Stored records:
------

theorem startCheckStep_of_session (x : Session) {s : State} (h : s.op ≠ .none) :
    startCheckStep x s = raise .busy 0 s :=
  if_pos h

/-- An operation that uses the line is a request, the enrollment or a START. -/
theorem usesLine_cases {i : Instr} (h : usesLine i = true) (c : Config) :
    (∃ cmd p, exchangeRequest c i = some (cmd, p)) ∨ (∃ f n cb, enrollOperands i = some (f, n, cb)) ∨
      ∃ x cmd p, startRequest i = some (x, cmd, p) := by
  rcases (Bool.or_eq_true _ _).mp h with hsync | hstart
  · exact (isSync_cases hsync c).imp_right .inl
  · obtain ⟨⟨x, cmd, p⟩, hrequest⟩ := Option.isSome_iff_exists.mp hstart
    exact .inr (.inr ⟨x, cmd, p, hrequest⟩)

/-- The three kinds of operation that use the line have the same `Check` during a session. -/
theorem exec_check_of_session {i : Instr} {s : State} (huses : usesLine i = true) (hphase : s.fg.phase = .check)
    (hinstr : s.fg.instr = some i) (hop : s.op ≠ .none) : exec i s = .next (raise .busy 0 s) := by
  have hactive : s.fg.phase ≠ .idle := by rw [hphase]; decide
  rcases usesLine_cases huses s.cfg with ⟨cmd, p, hrequest⟩ | ⟨f, n, cb, henroll⟩ | ⟨x, cmd, p, hstart⟩
  · rw [exec_request_step (Option.isSome_of_eq_some hrequest) hactive hinstr]
    simp only [exchangeStep, hphase, checkStep_of_session _ hop]
  · rw [exec_enrollment_step henroll hactive hinstr]
    simp only [enrollStep, hphase, checkStep_of_session _ hop]
  · rw [exec_start_step hstart hactive hinstr]
    simp only [startStep, hphase, startCheckStep_of_session _ hop]

/-! ## `Busy` from inside a callback (R260 d, R261) -/

/-- The AsyncMatch continuation when its callback calls an operation that uses the line. -/
theorem matchReport_busy {i : Instr} (huses : usesLine i = true) {m : MatchResult} {s : State} {h : Handle}
    {q : List CallbackBody} (hcb : s.cbMatch = some h) (hbodies : s.bodies = ⟨[i], true⟩ :: q) :
    ∃ o d, matchReport m s = .next
      { s with op := .none, bodies := q, draws := d, invoked := s.invoked ++ [⟨.onMatch, h, .matched m⟩],
               results := s.results ++ [⟨some ⟨.busy, 0⟩, o⟩] } := by
  obtain ⟨o, d, hcall⟩ := invokeRegistered_busy huses (role := .onMatch) (h := h) (arg := .matched m)
    (k := finishSession) hbodies
  exact ⟨o, d, (matchReport_some hcb).trans hcall⟩

/-- The AsyncEnroll continuation after its progress callback has called an operation that uses the line. -/
theorem enrollReport_busy {i : Instr} (huses : usesLine i = true) {st : EnrollStatus} {s : State} {h : Handle}
    {q : List CallbackBody} (hcb : s.cbProgress = some h) (hbodies : s.bodies = ⟨[i], true⟩ :: q) :
    ∃ o d, enrollReport st s = enrollAdvance st
      { s with bodies := q, draws := d, invoked := s.invoked ++ [⟨.onProgress, h, .enroll st⟩],
               results := s.results ++ [⟨some ⟨.busy, 0⟩, o⟩] } := by
  obtain ⟨o, d, hcall⟩ := invokeRegistered_busy huses (role := .onProgress) (h := h) (arg := .enroll st)
    (k := enrollAdvance st) hbodies
  exact ⟨o, d, (enrollReport_some hcb).trans hcall⟩

/-- Settles O19: the three kinds of operation share one `Check`; a call from a callback adds its `Busy` to what the
continuation does. -/
theorem busyHasNoSideEffect : Obligations.BusyHasNoSideEffect := by
  intro i s huses
  refine ⟨exec_check_of_session huses, fun k ack err sp h q hpend hsize hbodies hframe => ⟨?_, ?_⟩⟩
  · intro hop hcb hspan
    obtain ⟨m, d₀, hreport⟩ := exec_notification_match hop hpend hsize hframe hspan
    obtain ⟨o, d, hbusy⟩ := matchReport_busy huses (m := m) (s := { recordReceive k s with draws := d₀ }) hcb hbodies
    exact ⟨m, o, d, hreport.trans hbusy⟩
  · intro hop hprogress hcomplete herr
    obtain ⟨o, d, hbusy⟩ := enrollReport_busy huses (st := ⟨true, 0, 0, 0, err⟩) (s := recordReceive k s) hprogress
      hbodies
    have hreport := exec_notification_enroll hop hpend hsize hframe (fun hzero => absurd hzero herr)
    rw [if_neg herr] at hreport
    exact ⟨o, d, hreport.trans (hbusy.trans (enrollAdvance_unset rfl hcomplete))⟩

end Sys2Proof.Machine

/-! The commands: the callback setters (43_commands.md). -/

namespace Sys2Proof.Machine

/-! ## The setters (R202 to R204) -/

theorem exec_setMatchCallback_of_idle (cb : Callback) {s : State} (h : s.fg.phase = .idle) :
    exec (.setMatchCallback cb) s = .next (answerCaller .nothing { s with cbMatch := cb }) :=
  whenIdle_of_idle _ h

theorem exec_setEnrollProgressCallback_of_idle (cb : Callback) {s : State} (h : s.fg.phase = .idle) :
    exec (.setEnrollProgressCallback cb) s = .next (answerCaller .nothing { s with cbProgress := cb }) :=
  whenIdle_of_idle _ h

theorem exec_setEnrollCompleteCallback_of_idle (cb : Callback) {s : State} (h : s.fg.phase = .idle) :
    exec (.setEnrollCompleteCallback cb) s = .next (answerCaller .nothing { s with cbComplete := cb }) :=
  whenIdle_of_idle _ h

/-- Settles O34: each setter is its one step, run from Idle; the answer is an appended result without a
`CommandResult`. -/
theorem settersWriteTheirRegister : Obligations.SettersWriteTheirRegister :=
  fun _ cb hidle => ⟨exec_setMatchCallback_of_idle cb hidle, exec_setEnrollProgressCallback_of_idle cb hidle,
    exec_setEnrollCompleteCallback_of_idle cb hidle⟩

end Sys2Proof.Machine

/-! The asynchronous operations: the notification during a session (45_async.md). -/

namespace Sys2Proof.Machine

/-- The next state written out: the size, the session register and the taken notification, and no other field. -/
theorem endSession_recordReceive (k : Half) (s : State) :
    endSession (recordReceive k s) = { s with rxsz := k, op := .none, pend := ⟨none, s.pend.tx⟩ } := rfl

/-- Settles O42: with a session active the handler takes the continuation, whose invalid branch ends the session
before any callback, re-arm or abort (R254). -/
theorem invalidFrameEndsTheSession : Obligations.InvalidFrameEndsTheSession := by
  intro s k hsession hpend hsize hinvalid
  have hend := exec_notification_invalid hsession hpend hsize hinvalid
  rwa [endSession_recordReceive] at hend

end Sys2Proof.Machine

/-! The encoding: the decoder and the encoder are each other's inverse (30_encoding.md, 20_memory.md section Byte
order). -/

namespace Sys2Proof

/-! ## Reading back what was written -/

/-- A reader gives back the operand whose bytes it is given. -/
theorem readHalf_bytes16 (f : Half → Instr) (v : Half) : readHalf f (bytes16 v) = .ok (f v) :=
  congrArg (Decoded.ok <| f ·) (be16_of_bytes v)

theorem readWord_bytes32 (f : Word → Instr) (v : Word) : readWord f (bytes32 v) = .ok (f v) :=
  congrArg (Decoded.ok <| f ·) (be32_of_bytes v)

theorem readFlag_flagByte (f : Bool → Instr) (b : Bool) : readFlag f [flagByte b] = .ok (f b) := by
  cases b <;> rfl

theorem readCallback_callbackBytes (f : Callback → Instr) (cb : Callback) :
    readCallback f (callbackBytes cb) = .ok (f cb) := by
  cases cb with
  | none => rfl
  | some h => exact congrArg (Decoded.ok <| f <| some ·) (be32_of_bytes h)

theorem readBuildFrame_bytes (cmd : Half) (p : List Byte) :
    readBuildFrame (bytes16 cmd ++ p) = .ok (.buildFrame cmd p) :=
  congrArg (Decoded.ok <| .buildFrame · p) (be16_of_bytes cmd)

theorem readSendAndAwait_bytes (cmd : Half) (v : Word) (p : List Byte) :
    readSendAndAwait (bytes16 cmd ++ bytes32 v ++ p) = .ok (.sendAndAwait cmd v.toNat p) :=
  congrArg₂ (fun c (w : Word) => Decoded.ok (.sendAndAwait c w.toNat p)) (be16_of_bytes cmd) (be32_of_bytes v)

theorem readAutoEnroll_bytes (id : Half) (n : Byte) (cb : Callback) :
    readAutoEnroll (bytes16 id ++ n :: callbackBytes cb) = .ok (.autoEnroll id n cb) :=
  (readCallback_callbackBytes _ cb).trans (congrArg (Decoded.ok <| .autoEnroll · n cb) (be16_of_bytes id))

theorem readAsyncEnroll_bytes (id : Half) (n : Byte) :
    readAsyncEnroll (bytes16 id ++ [n]) = .ok (.startAsyncEnroll id n) :=
  congrArg (Decoded.ok <| .startAsyncEnroll · n) (be16_of_bytes id)

theorem readSetPassword_bytes (v : Word) (fl : Bool) :
    readSetPassword (bytes32 v ++ [flagByte fl]) = .ok (.setPassword v fl) :=
  (readFlag_flagByte _ fl).trans (congrArg (Decoded.ok <| .setPassword · fl) (be32_of_bytes v))

theorem readCmdAutoEnroll_bytes (n : Byte) (id : Half) :
    readCmdAutoEnroll (n :: bytes16 id) = .ok (.cmdAutoEnroll n id) :=
  congrArg (Decoded.ok <| .cmdAutoEnroll n ·) (be16_of_bytes id)

theorem readResponse_bytes (ack : Half) (pw err : Word) (p : List Byte) :
    readResponse (bytes16 ack ++ bytes32 pw ++ bytes32 err ++ p) = .ok (.response ack pw err p) := by
  simp only [bytes16, bytes32, List.cons_append, List.nil_append, readResponse, be16_of_bytes, be32_of_bytes]

/-! ### The request codes -/

/-- A request's bytes are read by its code. -/
theorem readFormat_appOut (c : Config) (code : Half) (r : List Byte) :
    readFormat c .appOut (bytes16 code ++ r) = readCode c code r :=
  congrArg (readCode c · r) (be16_of_bytes code)

/-- A code that R90 does not list is read as one of the two open codes. -/
theorem readCode_unlisted {c : Config} {code : Half} (h : listedCodes.contains code = false) (r : List Byte) :
    readCode c code r = readOpenCode c code r := by
  simp only [listedCodes, List.contains_cons, List.contains_nil, Bool.or_eq_false_iff, beq_eq_false_iff_ne] at h
  obtain ⟨h1, h2, h3, h4, h5, h6, h7, h8, h9, h10, h11, -⟩ := h
  simp only [readCode, h1, h2, h3, h4, h5, h6, h7, h8, h9, h10, h11, if_false]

------

Exercise >>
From the records above, print exactly the lines that run from the line with "readAutoEnroll (bytes16 id" to the line with "congrArg (Decoded.ok <| .startAsyncEnroll", inclusive.

Solution to this problem >>
    readAutoEnroll (bytes16 id ++ n :: callbackBytes cb) = .ok (.autoEnroll id n cb) :=
  (readCallback_callbackBytes _ cb).trans (congrArg (Decoded.ok <| .autoEnroll · n cb) (be16_of_bytes id))

theorem readAsyncEnroll_bytes (id : Half) (n : Byte) :
    readAsyncEnroll (bytes16 id ++ [n]) = .ok (.startAsyncEnroll id n) :=
  congrArg (Decoded.ok <| .startAsyncEnroll · n) (be16_of_bytes id)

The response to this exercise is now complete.